BEGIN Exercise data

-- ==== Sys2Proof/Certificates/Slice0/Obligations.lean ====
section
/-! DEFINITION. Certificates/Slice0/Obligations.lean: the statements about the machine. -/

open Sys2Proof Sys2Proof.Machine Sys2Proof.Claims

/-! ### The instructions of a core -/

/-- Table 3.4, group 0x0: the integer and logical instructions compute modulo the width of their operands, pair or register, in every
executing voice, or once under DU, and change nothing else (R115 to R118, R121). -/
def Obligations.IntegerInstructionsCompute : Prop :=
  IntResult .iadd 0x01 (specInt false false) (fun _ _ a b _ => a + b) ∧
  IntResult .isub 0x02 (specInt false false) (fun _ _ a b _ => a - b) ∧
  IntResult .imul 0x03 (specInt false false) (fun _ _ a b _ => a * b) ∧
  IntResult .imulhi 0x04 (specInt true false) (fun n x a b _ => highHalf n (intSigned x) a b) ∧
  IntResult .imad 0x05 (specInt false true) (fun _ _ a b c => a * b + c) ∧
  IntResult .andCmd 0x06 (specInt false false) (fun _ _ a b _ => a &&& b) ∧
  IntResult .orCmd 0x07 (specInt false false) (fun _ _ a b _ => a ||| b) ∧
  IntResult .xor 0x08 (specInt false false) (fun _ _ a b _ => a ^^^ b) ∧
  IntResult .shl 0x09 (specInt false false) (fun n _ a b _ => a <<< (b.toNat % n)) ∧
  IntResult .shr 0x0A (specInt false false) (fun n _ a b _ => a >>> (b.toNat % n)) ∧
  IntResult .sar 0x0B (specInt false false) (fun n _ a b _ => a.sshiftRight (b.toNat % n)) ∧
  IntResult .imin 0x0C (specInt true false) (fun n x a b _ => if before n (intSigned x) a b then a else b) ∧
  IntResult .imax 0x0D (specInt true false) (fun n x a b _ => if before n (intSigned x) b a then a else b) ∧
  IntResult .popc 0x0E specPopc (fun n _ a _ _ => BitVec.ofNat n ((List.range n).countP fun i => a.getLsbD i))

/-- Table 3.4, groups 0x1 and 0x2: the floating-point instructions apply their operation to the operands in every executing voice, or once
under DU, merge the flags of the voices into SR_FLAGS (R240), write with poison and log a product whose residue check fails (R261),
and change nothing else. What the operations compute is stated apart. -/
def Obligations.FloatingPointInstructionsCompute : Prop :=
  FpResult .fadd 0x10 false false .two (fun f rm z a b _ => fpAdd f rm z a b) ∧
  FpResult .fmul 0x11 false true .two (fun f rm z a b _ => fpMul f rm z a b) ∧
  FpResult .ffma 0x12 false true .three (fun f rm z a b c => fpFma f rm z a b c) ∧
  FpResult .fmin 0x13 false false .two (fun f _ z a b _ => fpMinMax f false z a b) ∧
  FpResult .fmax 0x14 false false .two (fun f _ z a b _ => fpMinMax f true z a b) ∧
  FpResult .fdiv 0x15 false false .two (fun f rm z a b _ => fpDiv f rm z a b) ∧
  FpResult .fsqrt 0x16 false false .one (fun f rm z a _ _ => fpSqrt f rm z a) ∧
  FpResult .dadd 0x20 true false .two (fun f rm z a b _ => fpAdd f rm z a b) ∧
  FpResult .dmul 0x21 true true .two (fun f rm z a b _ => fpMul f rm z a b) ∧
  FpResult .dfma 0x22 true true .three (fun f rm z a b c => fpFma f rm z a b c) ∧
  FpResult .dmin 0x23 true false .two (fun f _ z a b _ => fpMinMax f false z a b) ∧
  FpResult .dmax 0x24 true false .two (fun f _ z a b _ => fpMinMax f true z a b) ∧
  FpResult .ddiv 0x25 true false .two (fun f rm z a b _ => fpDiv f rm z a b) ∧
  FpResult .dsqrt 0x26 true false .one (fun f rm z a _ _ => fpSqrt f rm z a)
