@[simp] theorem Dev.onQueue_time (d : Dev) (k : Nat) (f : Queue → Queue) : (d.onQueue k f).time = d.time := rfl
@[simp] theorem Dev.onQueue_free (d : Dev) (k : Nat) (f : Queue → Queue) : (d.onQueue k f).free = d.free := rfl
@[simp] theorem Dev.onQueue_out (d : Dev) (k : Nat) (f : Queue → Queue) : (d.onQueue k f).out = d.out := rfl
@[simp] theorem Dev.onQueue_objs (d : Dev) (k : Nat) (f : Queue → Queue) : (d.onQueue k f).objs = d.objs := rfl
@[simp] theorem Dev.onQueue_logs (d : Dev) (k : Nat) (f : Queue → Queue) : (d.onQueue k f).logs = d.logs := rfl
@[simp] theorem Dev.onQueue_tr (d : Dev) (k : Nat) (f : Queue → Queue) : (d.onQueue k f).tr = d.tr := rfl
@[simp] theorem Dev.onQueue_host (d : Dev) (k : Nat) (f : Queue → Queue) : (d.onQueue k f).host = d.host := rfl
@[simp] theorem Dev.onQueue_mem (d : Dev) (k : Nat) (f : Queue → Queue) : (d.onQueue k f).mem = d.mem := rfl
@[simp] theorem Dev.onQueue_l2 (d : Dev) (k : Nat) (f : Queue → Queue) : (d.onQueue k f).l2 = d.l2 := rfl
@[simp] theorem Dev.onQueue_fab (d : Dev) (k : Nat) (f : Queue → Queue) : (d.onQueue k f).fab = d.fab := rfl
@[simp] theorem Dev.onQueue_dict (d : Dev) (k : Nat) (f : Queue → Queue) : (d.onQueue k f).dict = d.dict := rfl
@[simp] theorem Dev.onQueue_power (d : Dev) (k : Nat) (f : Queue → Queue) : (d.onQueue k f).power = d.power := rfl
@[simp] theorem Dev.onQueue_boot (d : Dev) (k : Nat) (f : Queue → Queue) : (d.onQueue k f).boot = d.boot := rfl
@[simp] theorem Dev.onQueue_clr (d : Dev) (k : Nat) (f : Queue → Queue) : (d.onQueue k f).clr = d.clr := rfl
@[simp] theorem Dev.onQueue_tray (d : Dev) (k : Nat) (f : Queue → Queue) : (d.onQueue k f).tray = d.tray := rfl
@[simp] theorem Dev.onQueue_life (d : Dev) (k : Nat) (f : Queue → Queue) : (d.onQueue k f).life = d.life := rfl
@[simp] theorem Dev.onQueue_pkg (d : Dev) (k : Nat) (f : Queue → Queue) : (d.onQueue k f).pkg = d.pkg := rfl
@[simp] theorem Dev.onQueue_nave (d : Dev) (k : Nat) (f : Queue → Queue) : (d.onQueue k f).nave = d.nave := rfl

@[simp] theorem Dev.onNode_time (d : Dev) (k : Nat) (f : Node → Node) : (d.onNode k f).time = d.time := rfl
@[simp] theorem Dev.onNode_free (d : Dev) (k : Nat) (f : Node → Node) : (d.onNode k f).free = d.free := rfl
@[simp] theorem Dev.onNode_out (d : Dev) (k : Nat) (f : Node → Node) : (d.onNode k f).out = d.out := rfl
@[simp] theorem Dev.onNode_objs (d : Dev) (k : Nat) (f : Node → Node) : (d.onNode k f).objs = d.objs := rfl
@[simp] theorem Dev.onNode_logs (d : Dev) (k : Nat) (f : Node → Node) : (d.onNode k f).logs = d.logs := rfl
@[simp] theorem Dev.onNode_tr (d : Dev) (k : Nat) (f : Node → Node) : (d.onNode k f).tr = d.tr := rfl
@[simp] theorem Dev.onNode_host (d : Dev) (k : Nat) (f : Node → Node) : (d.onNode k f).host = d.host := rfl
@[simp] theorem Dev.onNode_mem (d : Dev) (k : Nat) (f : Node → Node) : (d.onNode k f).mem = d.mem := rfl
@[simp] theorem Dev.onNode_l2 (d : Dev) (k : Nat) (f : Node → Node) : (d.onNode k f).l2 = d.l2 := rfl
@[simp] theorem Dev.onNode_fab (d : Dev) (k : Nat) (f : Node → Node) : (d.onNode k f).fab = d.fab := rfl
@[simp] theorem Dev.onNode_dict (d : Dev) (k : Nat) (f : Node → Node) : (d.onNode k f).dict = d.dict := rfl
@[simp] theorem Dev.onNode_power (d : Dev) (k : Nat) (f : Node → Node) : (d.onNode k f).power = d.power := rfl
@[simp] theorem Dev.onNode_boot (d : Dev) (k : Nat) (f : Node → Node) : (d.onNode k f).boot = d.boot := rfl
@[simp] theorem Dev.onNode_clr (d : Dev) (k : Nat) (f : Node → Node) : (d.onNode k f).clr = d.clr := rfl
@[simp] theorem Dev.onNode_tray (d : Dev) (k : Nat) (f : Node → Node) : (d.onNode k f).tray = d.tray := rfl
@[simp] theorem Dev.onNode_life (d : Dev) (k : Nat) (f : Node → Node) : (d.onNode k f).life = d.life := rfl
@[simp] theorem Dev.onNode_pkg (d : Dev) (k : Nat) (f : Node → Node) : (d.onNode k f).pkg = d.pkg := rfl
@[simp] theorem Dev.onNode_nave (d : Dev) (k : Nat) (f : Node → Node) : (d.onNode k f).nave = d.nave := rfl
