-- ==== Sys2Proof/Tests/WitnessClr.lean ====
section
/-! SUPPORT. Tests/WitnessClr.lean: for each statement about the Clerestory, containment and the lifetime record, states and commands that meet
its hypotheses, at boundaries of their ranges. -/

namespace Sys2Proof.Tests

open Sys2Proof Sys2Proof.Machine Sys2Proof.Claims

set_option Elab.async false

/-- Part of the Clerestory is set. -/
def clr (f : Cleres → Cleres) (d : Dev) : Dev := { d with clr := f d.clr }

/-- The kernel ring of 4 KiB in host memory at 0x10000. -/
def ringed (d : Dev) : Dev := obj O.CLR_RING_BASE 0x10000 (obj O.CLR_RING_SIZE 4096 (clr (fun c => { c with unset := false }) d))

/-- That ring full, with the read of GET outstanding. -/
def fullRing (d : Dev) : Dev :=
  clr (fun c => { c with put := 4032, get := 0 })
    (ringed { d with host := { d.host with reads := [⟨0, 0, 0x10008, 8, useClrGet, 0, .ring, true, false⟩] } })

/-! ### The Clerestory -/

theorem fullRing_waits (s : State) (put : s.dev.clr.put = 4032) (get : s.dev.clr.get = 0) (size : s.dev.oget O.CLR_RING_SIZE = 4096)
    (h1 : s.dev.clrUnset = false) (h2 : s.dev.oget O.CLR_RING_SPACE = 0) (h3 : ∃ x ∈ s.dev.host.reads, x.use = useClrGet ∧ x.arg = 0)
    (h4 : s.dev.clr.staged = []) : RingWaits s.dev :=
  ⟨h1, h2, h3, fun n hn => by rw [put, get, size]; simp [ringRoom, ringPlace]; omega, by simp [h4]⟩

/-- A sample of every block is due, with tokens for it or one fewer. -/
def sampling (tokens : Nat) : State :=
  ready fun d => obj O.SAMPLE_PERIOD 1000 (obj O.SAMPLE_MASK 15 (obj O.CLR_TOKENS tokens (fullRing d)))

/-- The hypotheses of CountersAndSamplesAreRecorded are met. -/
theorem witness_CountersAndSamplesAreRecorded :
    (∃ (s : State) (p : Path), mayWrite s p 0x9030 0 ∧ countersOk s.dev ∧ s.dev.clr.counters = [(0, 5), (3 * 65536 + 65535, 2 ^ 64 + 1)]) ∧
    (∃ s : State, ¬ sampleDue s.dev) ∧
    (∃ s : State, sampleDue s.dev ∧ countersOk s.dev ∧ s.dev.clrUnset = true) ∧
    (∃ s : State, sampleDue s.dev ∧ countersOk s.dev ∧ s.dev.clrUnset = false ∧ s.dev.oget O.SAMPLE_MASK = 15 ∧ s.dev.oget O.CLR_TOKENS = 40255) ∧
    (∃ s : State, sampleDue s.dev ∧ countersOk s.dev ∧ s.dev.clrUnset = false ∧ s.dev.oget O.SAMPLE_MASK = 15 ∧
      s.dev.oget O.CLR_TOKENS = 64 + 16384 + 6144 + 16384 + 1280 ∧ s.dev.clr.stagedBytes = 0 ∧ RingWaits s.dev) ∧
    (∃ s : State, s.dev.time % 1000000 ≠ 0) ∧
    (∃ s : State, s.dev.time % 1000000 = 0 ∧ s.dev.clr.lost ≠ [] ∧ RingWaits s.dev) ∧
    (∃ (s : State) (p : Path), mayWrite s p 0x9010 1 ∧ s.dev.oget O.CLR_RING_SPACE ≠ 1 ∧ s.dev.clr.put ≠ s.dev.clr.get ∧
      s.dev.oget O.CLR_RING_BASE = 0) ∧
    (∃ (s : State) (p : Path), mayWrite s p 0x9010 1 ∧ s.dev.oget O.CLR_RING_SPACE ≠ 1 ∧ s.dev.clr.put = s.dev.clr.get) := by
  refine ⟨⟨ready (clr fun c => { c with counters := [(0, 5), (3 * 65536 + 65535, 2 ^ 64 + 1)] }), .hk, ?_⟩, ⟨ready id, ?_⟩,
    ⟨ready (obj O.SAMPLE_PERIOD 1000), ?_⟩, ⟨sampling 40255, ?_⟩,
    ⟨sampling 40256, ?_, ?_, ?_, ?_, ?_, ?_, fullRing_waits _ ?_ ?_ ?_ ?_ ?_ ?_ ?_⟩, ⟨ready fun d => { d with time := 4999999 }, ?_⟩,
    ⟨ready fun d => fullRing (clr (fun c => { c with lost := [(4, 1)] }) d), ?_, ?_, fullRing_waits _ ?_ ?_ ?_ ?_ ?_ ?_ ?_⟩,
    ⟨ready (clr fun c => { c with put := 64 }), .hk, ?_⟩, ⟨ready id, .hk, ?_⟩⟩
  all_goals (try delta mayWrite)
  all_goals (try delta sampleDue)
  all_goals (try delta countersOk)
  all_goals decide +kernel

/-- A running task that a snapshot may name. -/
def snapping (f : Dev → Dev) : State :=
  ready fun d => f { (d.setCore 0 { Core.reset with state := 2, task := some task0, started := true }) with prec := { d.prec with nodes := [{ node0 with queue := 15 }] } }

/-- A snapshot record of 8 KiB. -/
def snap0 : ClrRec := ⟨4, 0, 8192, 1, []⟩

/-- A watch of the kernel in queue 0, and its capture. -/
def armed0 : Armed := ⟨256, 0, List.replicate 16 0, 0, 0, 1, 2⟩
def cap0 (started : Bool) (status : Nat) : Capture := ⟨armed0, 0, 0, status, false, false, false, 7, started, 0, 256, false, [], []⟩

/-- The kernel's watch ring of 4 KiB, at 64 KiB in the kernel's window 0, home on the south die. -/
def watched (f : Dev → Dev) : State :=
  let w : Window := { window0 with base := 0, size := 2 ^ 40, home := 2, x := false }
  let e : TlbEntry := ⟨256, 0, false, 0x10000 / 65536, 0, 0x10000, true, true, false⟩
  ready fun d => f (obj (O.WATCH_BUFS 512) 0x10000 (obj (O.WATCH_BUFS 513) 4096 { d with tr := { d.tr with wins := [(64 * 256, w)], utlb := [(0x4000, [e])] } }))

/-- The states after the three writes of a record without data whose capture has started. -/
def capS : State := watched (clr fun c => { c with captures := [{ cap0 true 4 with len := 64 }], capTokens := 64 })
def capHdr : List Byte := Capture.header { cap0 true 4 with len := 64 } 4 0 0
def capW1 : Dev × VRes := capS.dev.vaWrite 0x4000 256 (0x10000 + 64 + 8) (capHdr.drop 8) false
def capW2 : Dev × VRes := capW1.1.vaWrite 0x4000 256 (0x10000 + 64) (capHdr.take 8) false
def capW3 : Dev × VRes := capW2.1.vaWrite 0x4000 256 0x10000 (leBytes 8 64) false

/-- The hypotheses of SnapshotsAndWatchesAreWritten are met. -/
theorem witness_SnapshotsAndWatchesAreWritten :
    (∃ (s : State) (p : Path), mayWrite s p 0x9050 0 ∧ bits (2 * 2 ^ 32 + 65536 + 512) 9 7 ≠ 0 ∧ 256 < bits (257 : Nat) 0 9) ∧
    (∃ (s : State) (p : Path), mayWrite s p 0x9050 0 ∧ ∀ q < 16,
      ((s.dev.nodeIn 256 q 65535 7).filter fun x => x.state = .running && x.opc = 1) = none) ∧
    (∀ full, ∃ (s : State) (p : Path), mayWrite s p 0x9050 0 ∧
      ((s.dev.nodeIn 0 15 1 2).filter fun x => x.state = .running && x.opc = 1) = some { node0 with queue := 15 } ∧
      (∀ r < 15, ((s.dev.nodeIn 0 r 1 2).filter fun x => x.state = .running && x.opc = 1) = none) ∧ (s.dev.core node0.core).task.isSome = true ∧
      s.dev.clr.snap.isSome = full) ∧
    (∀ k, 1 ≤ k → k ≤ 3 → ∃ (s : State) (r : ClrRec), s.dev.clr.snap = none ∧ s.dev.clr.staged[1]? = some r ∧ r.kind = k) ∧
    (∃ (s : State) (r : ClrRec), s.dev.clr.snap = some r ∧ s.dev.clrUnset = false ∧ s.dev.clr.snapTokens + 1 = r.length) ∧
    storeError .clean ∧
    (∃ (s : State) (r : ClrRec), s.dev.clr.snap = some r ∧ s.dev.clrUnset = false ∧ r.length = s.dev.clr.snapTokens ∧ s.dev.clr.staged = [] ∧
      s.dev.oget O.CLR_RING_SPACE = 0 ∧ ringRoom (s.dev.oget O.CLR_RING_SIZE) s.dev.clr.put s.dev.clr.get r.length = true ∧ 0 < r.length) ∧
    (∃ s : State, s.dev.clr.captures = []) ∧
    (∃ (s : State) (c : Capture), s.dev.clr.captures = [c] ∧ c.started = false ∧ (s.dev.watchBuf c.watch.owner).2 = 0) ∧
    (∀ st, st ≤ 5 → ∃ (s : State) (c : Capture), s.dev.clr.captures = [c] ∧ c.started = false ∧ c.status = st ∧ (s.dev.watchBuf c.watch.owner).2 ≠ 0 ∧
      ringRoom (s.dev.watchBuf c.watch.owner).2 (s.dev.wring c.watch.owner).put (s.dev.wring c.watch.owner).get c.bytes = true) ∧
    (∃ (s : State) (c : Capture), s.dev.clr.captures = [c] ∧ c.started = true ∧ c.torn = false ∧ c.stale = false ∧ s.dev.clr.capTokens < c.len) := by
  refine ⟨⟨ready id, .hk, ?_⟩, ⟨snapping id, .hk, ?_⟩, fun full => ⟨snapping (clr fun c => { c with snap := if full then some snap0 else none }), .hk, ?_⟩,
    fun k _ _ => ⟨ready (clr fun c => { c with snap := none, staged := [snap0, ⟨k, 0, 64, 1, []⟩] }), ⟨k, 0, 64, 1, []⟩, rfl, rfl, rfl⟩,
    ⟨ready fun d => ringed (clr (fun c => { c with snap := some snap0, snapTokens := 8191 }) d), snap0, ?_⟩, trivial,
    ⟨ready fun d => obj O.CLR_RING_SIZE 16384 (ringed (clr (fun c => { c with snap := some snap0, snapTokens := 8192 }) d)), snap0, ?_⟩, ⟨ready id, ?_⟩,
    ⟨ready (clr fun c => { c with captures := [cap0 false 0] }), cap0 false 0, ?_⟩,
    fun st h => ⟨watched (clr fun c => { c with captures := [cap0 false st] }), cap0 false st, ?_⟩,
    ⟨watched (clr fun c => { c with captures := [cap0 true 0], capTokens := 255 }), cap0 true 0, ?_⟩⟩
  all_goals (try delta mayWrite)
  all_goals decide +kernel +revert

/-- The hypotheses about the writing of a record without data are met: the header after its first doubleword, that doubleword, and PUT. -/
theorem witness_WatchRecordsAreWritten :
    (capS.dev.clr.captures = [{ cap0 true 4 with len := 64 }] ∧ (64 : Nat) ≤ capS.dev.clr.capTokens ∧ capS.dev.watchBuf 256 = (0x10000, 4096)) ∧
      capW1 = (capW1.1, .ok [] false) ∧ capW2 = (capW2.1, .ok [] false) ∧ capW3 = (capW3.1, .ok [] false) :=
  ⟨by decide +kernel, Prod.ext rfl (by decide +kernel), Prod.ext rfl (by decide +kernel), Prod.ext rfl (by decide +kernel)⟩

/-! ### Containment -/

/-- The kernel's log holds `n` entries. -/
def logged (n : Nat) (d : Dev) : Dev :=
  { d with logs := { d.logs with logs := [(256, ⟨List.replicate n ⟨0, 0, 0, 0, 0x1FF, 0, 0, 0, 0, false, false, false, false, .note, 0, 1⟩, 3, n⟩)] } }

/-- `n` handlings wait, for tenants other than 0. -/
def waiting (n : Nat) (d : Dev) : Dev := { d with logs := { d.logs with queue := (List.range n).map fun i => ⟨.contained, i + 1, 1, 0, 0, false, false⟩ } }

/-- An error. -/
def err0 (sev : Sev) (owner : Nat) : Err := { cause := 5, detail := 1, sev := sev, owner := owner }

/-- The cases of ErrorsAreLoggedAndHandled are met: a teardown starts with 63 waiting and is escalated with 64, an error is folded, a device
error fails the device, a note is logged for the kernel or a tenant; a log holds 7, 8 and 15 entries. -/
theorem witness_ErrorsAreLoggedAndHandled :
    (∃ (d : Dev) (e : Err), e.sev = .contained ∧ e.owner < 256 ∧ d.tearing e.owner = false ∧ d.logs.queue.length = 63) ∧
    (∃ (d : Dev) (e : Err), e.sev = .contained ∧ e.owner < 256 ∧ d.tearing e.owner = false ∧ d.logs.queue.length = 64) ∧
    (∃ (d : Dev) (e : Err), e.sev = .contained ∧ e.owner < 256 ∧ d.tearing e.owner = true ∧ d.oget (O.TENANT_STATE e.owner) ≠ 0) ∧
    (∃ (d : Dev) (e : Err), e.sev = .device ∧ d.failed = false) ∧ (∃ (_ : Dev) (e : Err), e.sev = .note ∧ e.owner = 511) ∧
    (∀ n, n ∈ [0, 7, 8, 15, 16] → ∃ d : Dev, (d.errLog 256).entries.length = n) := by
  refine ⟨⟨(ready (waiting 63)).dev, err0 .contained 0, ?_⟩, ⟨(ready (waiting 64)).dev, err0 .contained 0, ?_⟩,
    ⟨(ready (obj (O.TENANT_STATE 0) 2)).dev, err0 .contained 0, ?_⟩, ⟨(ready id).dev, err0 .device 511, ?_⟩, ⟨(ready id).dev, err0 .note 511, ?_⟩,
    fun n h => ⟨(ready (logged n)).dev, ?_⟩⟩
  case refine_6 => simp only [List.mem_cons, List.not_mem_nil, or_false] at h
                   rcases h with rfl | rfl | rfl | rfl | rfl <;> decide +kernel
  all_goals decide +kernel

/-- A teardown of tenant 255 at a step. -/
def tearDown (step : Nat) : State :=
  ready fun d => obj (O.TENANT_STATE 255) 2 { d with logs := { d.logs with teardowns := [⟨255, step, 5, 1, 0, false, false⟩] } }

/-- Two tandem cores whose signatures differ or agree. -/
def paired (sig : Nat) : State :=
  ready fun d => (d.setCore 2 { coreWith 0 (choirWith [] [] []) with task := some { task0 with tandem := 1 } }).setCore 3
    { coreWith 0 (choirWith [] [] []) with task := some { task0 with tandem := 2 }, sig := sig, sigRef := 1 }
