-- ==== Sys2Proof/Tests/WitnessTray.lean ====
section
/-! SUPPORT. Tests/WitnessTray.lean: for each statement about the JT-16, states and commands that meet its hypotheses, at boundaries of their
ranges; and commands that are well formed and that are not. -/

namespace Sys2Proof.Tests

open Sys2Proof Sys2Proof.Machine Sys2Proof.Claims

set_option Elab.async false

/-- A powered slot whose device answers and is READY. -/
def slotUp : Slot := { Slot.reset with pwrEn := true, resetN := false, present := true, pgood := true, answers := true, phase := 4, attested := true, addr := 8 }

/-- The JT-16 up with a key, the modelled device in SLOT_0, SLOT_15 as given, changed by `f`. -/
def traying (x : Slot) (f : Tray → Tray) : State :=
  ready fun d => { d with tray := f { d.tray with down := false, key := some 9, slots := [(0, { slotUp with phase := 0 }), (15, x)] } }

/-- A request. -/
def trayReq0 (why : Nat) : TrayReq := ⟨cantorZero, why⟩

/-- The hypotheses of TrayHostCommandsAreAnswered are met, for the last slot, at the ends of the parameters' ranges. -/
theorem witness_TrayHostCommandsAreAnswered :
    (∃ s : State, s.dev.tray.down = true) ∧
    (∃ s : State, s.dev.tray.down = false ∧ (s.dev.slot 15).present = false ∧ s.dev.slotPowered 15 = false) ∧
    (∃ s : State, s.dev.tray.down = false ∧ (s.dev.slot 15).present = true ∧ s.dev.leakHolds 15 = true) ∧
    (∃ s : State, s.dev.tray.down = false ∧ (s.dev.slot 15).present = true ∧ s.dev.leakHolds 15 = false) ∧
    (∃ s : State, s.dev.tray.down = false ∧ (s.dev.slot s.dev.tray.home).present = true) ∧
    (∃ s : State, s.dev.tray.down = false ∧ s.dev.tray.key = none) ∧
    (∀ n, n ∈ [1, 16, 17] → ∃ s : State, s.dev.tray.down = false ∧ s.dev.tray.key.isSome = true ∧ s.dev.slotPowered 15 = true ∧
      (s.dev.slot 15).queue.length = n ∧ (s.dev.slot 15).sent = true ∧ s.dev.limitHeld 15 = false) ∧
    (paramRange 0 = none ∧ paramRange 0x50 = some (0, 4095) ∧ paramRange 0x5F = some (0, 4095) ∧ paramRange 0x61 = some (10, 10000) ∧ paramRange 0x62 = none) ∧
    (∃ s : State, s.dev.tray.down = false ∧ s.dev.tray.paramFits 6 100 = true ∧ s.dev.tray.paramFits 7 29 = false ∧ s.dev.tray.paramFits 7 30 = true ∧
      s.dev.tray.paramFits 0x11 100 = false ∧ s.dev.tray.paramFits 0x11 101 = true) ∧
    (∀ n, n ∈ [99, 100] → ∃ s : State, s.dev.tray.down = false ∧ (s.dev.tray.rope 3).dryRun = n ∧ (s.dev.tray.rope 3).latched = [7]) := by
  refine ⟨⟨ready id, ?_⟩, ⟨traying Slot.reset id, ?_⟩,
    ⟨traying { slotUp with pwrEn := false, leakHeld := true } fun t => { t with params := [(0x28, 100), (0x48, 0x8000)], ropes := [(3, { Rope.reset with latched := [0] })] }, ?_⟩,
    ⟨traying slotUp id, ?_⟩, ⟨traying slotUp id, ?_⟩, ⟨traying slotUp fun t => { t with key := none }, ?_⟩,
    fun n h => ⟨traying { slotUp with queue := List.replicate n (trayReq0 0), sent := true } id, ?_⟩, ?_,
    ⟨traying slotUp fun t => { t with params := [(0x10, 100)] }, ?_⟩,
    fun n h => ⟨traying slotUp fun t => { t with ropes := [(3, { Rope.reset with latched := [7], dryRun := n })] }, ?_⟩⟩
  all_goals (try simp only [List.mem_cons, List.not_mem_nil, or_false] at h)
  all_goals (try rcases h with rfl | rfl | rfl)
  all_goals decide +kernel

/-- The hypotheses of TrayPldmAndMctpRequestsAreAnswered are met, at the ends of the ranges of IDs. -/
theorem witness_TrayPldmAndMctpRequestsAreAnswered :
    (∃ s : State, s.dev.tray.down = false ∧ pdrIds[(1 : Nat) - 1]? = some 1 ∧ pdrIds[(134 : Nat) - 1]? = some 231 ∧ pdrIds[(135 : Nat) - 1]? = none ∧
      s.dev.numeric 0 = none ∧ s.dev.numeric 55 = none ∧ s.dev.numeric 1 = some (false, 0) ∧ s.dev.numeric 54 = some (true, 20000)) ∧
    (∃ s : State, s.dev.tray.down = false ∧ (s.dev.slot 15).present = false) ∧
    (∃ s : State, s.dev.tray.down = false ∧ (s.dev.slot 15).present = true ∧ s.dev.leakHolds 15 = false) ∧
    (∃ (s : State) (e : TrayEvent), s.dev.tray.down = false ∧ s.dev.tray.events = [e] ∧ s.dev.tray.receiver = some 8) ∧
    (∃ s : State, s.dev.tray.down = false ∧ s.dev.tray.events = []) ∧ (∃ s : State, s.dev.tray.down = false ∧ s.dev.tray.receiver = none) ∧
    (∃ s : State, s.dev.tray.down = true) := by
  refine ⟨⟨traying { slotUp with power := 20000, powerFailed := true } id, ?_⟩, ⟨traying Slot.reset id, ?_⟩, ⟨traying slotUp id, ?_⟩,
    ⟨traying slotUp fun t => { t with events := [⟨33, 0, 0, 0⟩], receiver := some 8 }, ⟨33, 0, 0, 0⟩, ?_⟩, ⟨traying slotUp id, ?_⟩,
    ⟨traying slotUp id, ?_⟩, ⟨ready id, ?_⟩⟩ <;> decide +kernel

END Exercise data

The stopping point is the line containing "of a core -/". Reproduce exactly every line of the material from the first through that one.

-- ==== Sys2Proof/Certificates/Slice0/Obligations.lean ====
section
/-! DEFINITION. Certificates/Slice0/Obligations.lean: the statements about the machine. -/

open Sys2Proof Sys2Proof.Machine Sys2Proof.Claims

/-! ### The instructions of a core -/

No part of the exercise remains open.